→ Work instruction:
Do any lines in the data below contain "Tests"? If so, copy every one of them.

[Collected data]

▼

-- ==== Sys2Proof/Tests/Units.lean ====
section
/-! SUPPORT. Witnesses of the statements about tiles, blocks, textures, engine commands, the matrix engine, rays, rasters, grids and coverage. -/

set_option maxRecDepth 100000
-- Each theorem is elaborated and checked before the next one starts.
set_option Elab.async false

namespace Sys2Proof.Tests

open Sys2Proof Sys2Proof.Machine Sys2Proof.Claims

/-! ## Results and states -/

/-- The value a check gives, and its error. -/
def right {ε α : Type} : State × Except ε α → Option α
  | (_, .ok a) => some a
  | (_, .error _) => none
def wrong {ε α : Type} : State × Except ε α → Option ε
  | (_, .ok _) => none
  | (_, .error e) => some e
theorem failedOf {ε α : Type} {p : State × Except ε α} (h : (wrong p).isSome = true) : ∃ s e, p = (s, .error e) := by
  obtain ⟨s, e | a⟩ := p
  · exact ⟨s, e, rfl⟩
  · cases h
theorem lostOf {r : State × Xlat} (h : found r = none) : ∃ s, ∃ x : Nat × Nat, r = (s, .fail x.1 x.2) := by
  obtain ⟨s, y⟩ := r
  cases y with
  | ok pa pte addr => cases h
  | fail c k => exact ⟨s, (c, k), rfl⟩
theorem rightOf {ε α : Type} {p : State × Except ε α} (h : (right p).isSome = true) : ∃ s a, p = (s, .ok a) := by
  obtain ⟨s, a | a⟩ := p
  · cases h
  · exact ⟨s, a, rfl⟩
theorem rightIs {ε α : Type} {p : State × Except ε α} {a : α} (h : right p = some a) : ∃ s, p = (s, .ok a) := by
  obtain ⟨s, b | b⟩ := p
  · cases h
  · cases h; exact ⟨s, rfl⟩
theorem wrongOf {ε α : Type} {p : State × Except ε α} {e : ε} (h : wrong p = some e) : ∃ s, p = (s, .error e) := by
  obtain ⟨s, b | b⟩ := p
  · cases h; exact ⟨s, rfl⟩
  · cases h

/-- The warp with more scalars: s20 and s21 give a shape of 32 rows of 8 bytes, s22 is past the scratchpad, s23 has a reserved bit, s24 is in a page that is not mapped. -/
def uw : Warp := { pw with sregs := pw.sregs ++ [(20, 0x0040402000000000), (21, 1), (22, 786432), (23, 0x0040402002000000), (24, 0x40000000)] }
def us : State := with' uw
def low32 : Shape := { base := 0, rows := 32, cols := 8, esz := 1, layout := 0, pitch := 1 }
/-- Tile 0 configured, in a state. -/
def tiled (st rd : Nat) (sf : Bool) (h : Shape) : State := us.setTile 0 0 { shape := h, conf := true, state := st, gen := 0, readers := rd, swfill := sf }

/-! ## Tiles (R262 to R265) -/

def tcfg : Op := op .none (.imm 0) (.s 20) (.s 21) 0 0
theorem witness_TileStates : (us.group? uw.wg = some probeGroup ∧ (opVal uw pu none 0 (.imm 0)).toNat % 256 < probeGroup.tiles ∧ ¬ (opVal uw pu none 0 (.imm 4)).toNat % 256 < probeGroup.tiles
    ∧ (tileAt us probeGroup uw pu tcfg).conf = false ∧ (tileAt us probeGroup uw pu tcfg).state = 0 ∧ (tileAt (tiled 1 0 true low32) probeGroup uw pu tcfg).conf = true
    ∧ (tileAt (tiled 1 0 true low32) probeGroup uw pu tcfg).state = 1 ∧ (tileAt (tiled 1 0 true low32) probeGroup uw pu tcfg).swfill = true ∧ (tileAt (tiled 2 0 false low32) probeGroup uw pu tcfg).state = 2
    ∧ (tileAt (tiled 2 1 false low32) probeGroup uw pu tcfg).readers ≠ 0 ∧ guardMask uw pu.exec none ≠ 0 ∧ guardMask uw pu.exec (on 2 op0).grd = 0)
    ∧ ∀ r, CanIssue us 0 0 uw pu r false [] ∧ CanIssue (tiled 1 0 true low32) 0 0 uw pu r false [] ∧ CanIssue (tiled 2 0 false low32) 0 0 uw pu r false [] ∧ CanIssue (tiled 2 1 false low32) 0 0 uw pu r false [] :=
  ⟨by decide +kernel, fun _ => ⟨can (by decide +kernel), can (by decide +kernel), can (by decide +kernel), can (by decide +kernel)⟩⟩
/-- A legal shape; one with a reserved bit, and one whose base is not aligned. -/
theorem witness_TileStates_shapes : ShapeFits probeGroup.window (shapeIn (opVal uw pu none 0 (.s 20)) (opVal uw pu none 0 (.s 21))) ∧ (opVal uw pu none 0 (.s 20)).extractLsb' 25 7 = (0 : BitVec 7)
    ∧ (opVal uw pu none 0 (.s 20)).extractLsb' 60 4 = (0 : BitVec 4) ∧ (opVal uw pu none 0 (.s 21)).extractLsb' 16 48 = (0 : BitVec 48) ∧ (opVal uw pu none 0 (.s 23)).extractLsb' 25 7 ≠ (0 : BitVec 7)
    ∧ ¬ ShapeFits probeGroup.window (shapeIn (opVal uw pu none 0 (.s 2)) (opVal uw pu none 0 (.s 21))) := by unfold ShapeFits elemFits; decide +kernel

theorem witness_tileElementsReadBack : us.memOk = true ∧ probeGroup.nbH = 0 ∧ ShapeFits probeGroup.window low32 ∧ 3 < low32.rows ∧ 7 < low32.cols ∧ elemFits probeGroup.window low32 3 7 := by unfold ShapeFits elemFits; decide +kernel

/-- LDT and STT of one element for each lane at row l, of column 0. Eight elements of 64 bits are too many. -/
def ldt (m : BitVec 6) : Op := op (.v 5) (.imm 0) (.v 0) .none m 0
def stt : Op := op .none (.imm 0) (.v 0) (.v 7) 0 0
/-- A tile of four rows, so that the lanes past the third name none; a run past the last register, and one that ends before it. -/
theorem witness_tileElements_far : (tileAt (tiled 2 0 false { low32 with rows := 4 }) probeGroup uw pu stt).state = 2 ∧ (rowOf uw pu stt 31 = 31 ∧ inMask uw.helpers 31 = false ∧ 31 ∈ realLanes uw pu stt)
    ∧ 2 ^ ((3 : BitVec 6).setWidth 2).toNat * (4 <<< 3) ≤ 256 ∧ (∃ m ∈ (Operand.v 2047).run 4, 2048 ≤ m) ∧ ∀ m ∈ (Operand.v 5).run 4, m < 2048 :=
  ⟨by decide +kernel, by decide +kernel, by decide, by decide, by decide⟩
theorem witness_tileElements : (tiled 2 0 false low32).memOk = true ∧ (tiled 2 0 false low32).group? uw.wg = some probeGroup ∧ (∀ l, l < 32 → inTile low32 uw pu (ldt 0) 1 l)
    ∧ 256 < 2 ^ ((3 : BitVec 6).setWidth 2).toNat * (4 <<< 4) ∧ (∃ l, l ∈ realLanes uw pu stt) ∧ (∀ l, l ∉ realLanes uw pu (on 2 stt)) ∧ (∀ l ∈ realLanes uw pu stt, inTile low32 uw pu stt 1 l)
    ∧ (∀ l ∈ realLanes uw pu stt, ∀ l' ∈ realLanes uw pu stt, l ≠ l' → rowOf uw pu stt l ≠ rowOf uw pu stt l')
    ∧ ∀ r, CanIssue (tiled 2 0 false low32) 0 0 uw pu r false [5] ∧ CanIssue (tiled 2 0 false { low32 with esz := 4 }) 0 0 uw pu r false [5] ∧ CanIssue (tiled 3 0 false low32) 0 0 uw pu r false [5]
        ∧ CanIssue (tiled 2 0 false low32) 0 0 uw pu r false [] ∧ CanIssue (tiled 1 0 true low32) 0 0 uw pu r false [] ∧ CanIssue (tiled 0 0 false low32) 0 0 uw pu r false [] :=
  ⟨by decide +kernel, by decide +kernel, by unfold inTile; decide +kernel, by decide, ⟨3, by decide +kernel⟩,
    by rw [show realLanes uw pu (on 2 stt) = [] by decide +kernel]; simp, by unfold inTile; decide +kernel, by decide +kernel,
    fun _ => ⟨can (by decide +kernel), can (by decide +kernel), can (by decide +kernel), can (by decide +kernel), can (by decide +kernel), can (by decide +kernel)⟩⟩

/-! ## SEND and SAMP -/

/-- The route of no hops; one past the edge. -/
theorem witness_sendQueuesBlock : (us.launchOf 0 = some (0, probeLaunch) ∧ route us 0 0 0x8000000000000000 = some 0 ∧ route us 0 0 0x8100000000000000 = none ∧ guardMask uw pu.exec none &&& ~~~uw.helpers ≠ 0
    ∧ guardMask uw pu.exec (on 2 op0).grd &&& ~~~uw.helpers = 0 ∧ (opVal uw pu none 0 (.imm 8)).toNat % 8 = 0 ∧ (opVal uw pu none 0 (.imm 4)).toNat % 8 ≠ 0 ∧ (opVal uw pu none 0 (.s 2)).toNat % 8 ≠ 0
    ∧ 786432 < (opVal uw pu none 0 (.s 22)).toNat + 256 ∧ (opVal uw pu none 0 (.s 22)).toNat % 8 = 0 ∧ (opVal uw pu none 0 (.imm 8)).toNat + 256 ≤ 786432 ∧ (opVal uw pu none 0 (.s 9)).toNat % 8 = 0
    ∧ (opVal uw pu none 0 (.s 24)).toNat % 8 = 0)
    ∧ (∃ s1, (entered us 0 0 uw pu false).xlatCore (coreOf 0) (us.rootOf 0) (opVal uw pu none 0 (.s 9)) .write = (s1, .ok 0x50040 0x50217 0x40000))
    ∧ (∃ s1, ∃ x : Nat × Nat, (entered us 0 0 uw pu false).xlatCore (coreOf 0) (us.rootOf 0) (opVal uw pu none 0 (.s 24)) .write = (s1, .fail x.1 x.2))
    ∧ ∀ r, CanIssue us 0 0 uw pu r false [] :=
  ⟨by decide +kernel, foundOf (x := (0x50040, 0x50217, 0x40000)) (by decide +kernel), lostOf (by decide +kernel), fun _ => can (by decide +kernel)⟩

/-- A texture record of zeros at 0x40: one FP32 texel at 0. The same with its texel in a page that is not mapped; one at an address that is not aligned. -/
def samp (a : BitVec 7) : Op := op (.v 5) (.s a) (.v 0) .none 0 0
def noTexel : State := poke (with' ow) 0x50040 8 0x100000
theorem witness_sampleTexture : (∃ s1, (ctxAt os 0 0 ow lane0 (samp 2)).texRec (samp 2) = (s1, .error 1)) ∧ (∃ s1 t, (ctxAt os 0 0 ow lane0 (samp 9)).texRec (samp 9) = (s1, .ok t))
    ∧ (∀ m ∈ (Operand.v 0).run 3, ow.mapped m = true)
    ∧ (texLanes 0 1 (TexRec.ofBytes (List.replicate 64 0)) false 1 (fun _ => [0, 0, 0]) [0] (entered os 0 0 ow lane0 false)).2.2 = []
    ∧ (∃ s1 t, (ctxAt noTexel 0 0 ow lane0 (samp 9)).texRec (samp 9) = (s1, .ok t))
    ∧ (texLanes 0 1 (TexRec.ofBytes (leBytes 64 0x100000)) false 1 (fun _ => [0, 0, 0]) [0] noTexel).2.2.filter (fun f => !inMask ow.helpers f.1) ≠ []
    ∧ ∀ r, CanIssue os 0 0 ow lane0 r false [5] ∧ CanIssue noTexel 0 0 ow lane0 r false [5] :=
  ⟨wrongOf (by decide +kernel), rightOf (by decide +kernel), by decide +kernel, by decide +kernel, rightOf (by decide +kernel), by decide +kernel, fun _ => ⟨can (by decide +kernel), can (by decide +kernel)⟩⟩

/-! ## Engine commands (R270 to R276) -/

/-- Descriptors at 0x40: a COPYIN to tile 0, which is Ready or has a reader, of bytes or of nibbles; a HALO of one neighbour. -/
def eng (a : BitVec 7) (b : Operand) : Op := op .none (.s a) b (.s 9) 0 0
def halo : State := poke us 0x50040 24 (5 + 2 ^ 128)
def nibbles : Shape := { low32 with esz := 0 }
theorem witness_EngineCommands : us.launchOf 0 = some (0, probeLaunch) ∧ engCheck 0 (eng 2 (.imm 0)) (ctxAt us 0 0 uw pu (eng 2 (.imm 0))) ≠ none
    ∧ engCheck 0 (eng 9 (.imm 0)) (ctxAt (tiled 2 0 false low32) 0 0 uw pu (eng 9 (.imm 0))) = none ∧ engCheck 5 (eng 9 (.imm 0)) (ctxAt halo 0 0 uw pu (eng 9 (.imm 0))) = none
    ∧ (∃ s1 a, (ctxAt (tiled 2 0 false low32) 0 0 uw pu (eng 9 (.imm 0))).engRead 0 (eng 9 (.imm 0)) = (s1, .ok a)) ∧ (∃ s1 a, (ctxAt halo 0 0 uw pu (eng 9 (.imm 0))).engRead 5 (eng 9 (.imm 0)) = (s1, .ok a))
    ∧ ((ctxAt (tiled 2 0 false low32) 0 0 uw pu (eng 9 (.imm 0))).tileEntry 0 false).isSome = true ∧ guardMask uw pu.exec none &&& ~~~uw.helpers ≠ 0 ∧ guardMask uw pu.exec (on 2 op0).grd &&& ~~~uw.helpers = 0
    ∧ nibbles.esz = 0 ∧ ((ctxAt (tiled 2 0 false nibbles) 0 0 uw pu (eng 9 (.imm 1))).engCoord (eng 9 (.imm 1))).map (fun b => b.toNat % 2) = some 1
    ∧ ∀ r, CanIssue us 0 0 uw pu r false [] ∧ CanIssue (tiled 2 0 false low32) 0 0 uw pu r false [] ∧ CanIssue (tiled 2 1 false low32) 0 0 uw pu r false [] ∧ CanIssue (tiled 2 0 false nibbles) 0 0 uw pu r false []
        ∧ CanIssue halo 0 0 uw pu r false [] :=
  ⟨by decide +kernel, by decide +kernel, by decide +kernel, by decide +kernel, rightOf (by decide +kernel), rightOf (by decide +kernel), by decide +kernel, by decide +kernel, by decide +kernel, rfl, by decide +kernel,
    fun _ => ⟨can (by decide +kernel), can (by decide +kernel), can (by decide +kernel), can (by decide +kernel), can (by decide +kernel)⟩⟩

/-! ## The matrix engine (R277 to R296) -/

/-- An FP64 multiply: A is v0 to v3, B is v8 and v9. The same with B from tile 0, of doubles. One of FMT 4 whose words differ by lane. -/
def mma : Op := op .none (.v 0) (.v 8) .none 0 0
def mmaTile : Op := op .none (.v 0) (.imm 0) .none 0 0
def mmaWords : Op := op .none (.v 0) (.v 8) (.v 9) 0 (4 * 64)
def two : WUnit := { pu with exec := 3 }
def wide64 : Shape := { base := 0, rows := 16, cols := 16, esz := 4, layout := 0, pitch := 16 }
def someOp (done : Bool) : MOp :=
  { id := 0, kind := .mma, fmt := 0, cont := 0, rows := 0xFFFFFFFF, row0 := 0, col0 := 0, sel := 0, fpcr := 0, joint := 1, jseq := 0, aRegs := List.replicate 4 (constLanes 0x3FF0000000000000), aSrc := .regs,
    bRegs := List.replicate 2 (constLanes 0x4000000000000000), bSrc := .regs, aNames := [], bNames := [], aw := constLanes 0, bw := 0, drain := .none, add := false, atype := 0, held := [], look := none, emul := false,
    spoilt := 0, bSpoilt := false, fence := 0, pages := [], done := done, flags := 0, batch := none }
def busyW : Warp := { uw with mops := List.replicate 32 (someOp false) }
/-- A word that is no format. -/
def mmaNone : Op := op .none (.v 0) (.v 8) (.imm 8) 0 (4 * 64)
theorem witness_MatrixMultiplyQueues : (mulCheck .mma mma (ctxAt us 0 0 uw pu mma) = none ∧ mulCheck .mma mma (ctxAt (with' busyW) 0 0 busyW pu mma) = none
    ∧ mulCheck .mma mmaTile (ctxAt us 0 0 uw pu mmaTile) ≠ none ∧ mulCheck .mma mmaTile (ctxAt (tiled 2 0 false wide64) 0 0 uw pu mmaTile) = none
    ∧ ((ctxAt (tiled 2 0 false wide64) 0 0 uw pu mmaTile).tileEntry 0 false).isSome = true ∧ 32 ≤ (busyW.mops.filter (fun o => !o.done)).length ∧ ¬ 32 ≤ (uw.mops.filter (fun o => !o.done)).length
    ∧ mulDecode .mma mma (ctxAt us 0 0 uw pu mma) = none ∧ (mulDecode .mma mmaNone (ctxAt us 0 0 uw pu mmaNone)).isSome = true)
    ∧ ReadsOk uw (mma.a.run 4 ++ mma.b.run 2 ++ mma.c.run 1)
    ∧ ∀ r, CanIssue us 0 0 uw pu r false [] ∧ CanIssue (with' busyW) 0 0 busyW pu r false [] ∧ CanIssue (tiled 2 0 false wide64) 0 0 uw pu r false [] :=
  ⟨by decide +kernel, .inr (by decide +kernel),
    fun _ => ⟨can (by decide +kernel), can (by decide +kernel), can (by decide +kernel)⟩⟩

▲

→ Exercise solution:
-- ==== Sys2Proof/Tests/Units.lean ====
namespace Sys2Proof.Tests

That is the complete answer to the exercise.